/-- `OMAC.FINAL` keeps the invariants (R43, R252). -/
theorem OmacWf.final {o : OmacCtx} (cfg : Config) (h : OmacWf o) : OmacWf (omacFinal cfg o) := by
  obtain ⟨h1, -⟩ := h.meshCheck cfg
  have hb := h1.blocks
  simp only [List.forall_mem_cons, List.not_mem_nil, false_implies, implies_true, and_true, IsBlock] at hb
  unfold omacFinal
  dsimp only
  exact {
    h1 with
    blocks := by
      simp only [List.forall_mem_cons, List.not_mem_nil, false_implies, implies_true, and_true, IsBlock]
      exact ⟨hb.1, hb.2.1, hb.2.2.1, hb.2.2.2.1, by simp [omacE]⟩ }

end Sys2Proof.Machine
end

====================

§ **TASK OBJECTIVE**
Output only the lines running from the line with "unfold omacFinal" through the final line of the data, inclusive.

§ **EXERCISE SOLUTION**
  unfold omacFinal
  dsimp only
  exact {
    h1 with
    blocks := by
      simp only [List.forall_mem_cons, List.not_mem_nil, false_implies, implies_true, and_true, IsBlock]
      exact ⟨hb.1, hb.2.1, hb.2.2.1, hb.2.2.2.1, by simp [omacE]⟩ }

end Sys2Proof.Machine
end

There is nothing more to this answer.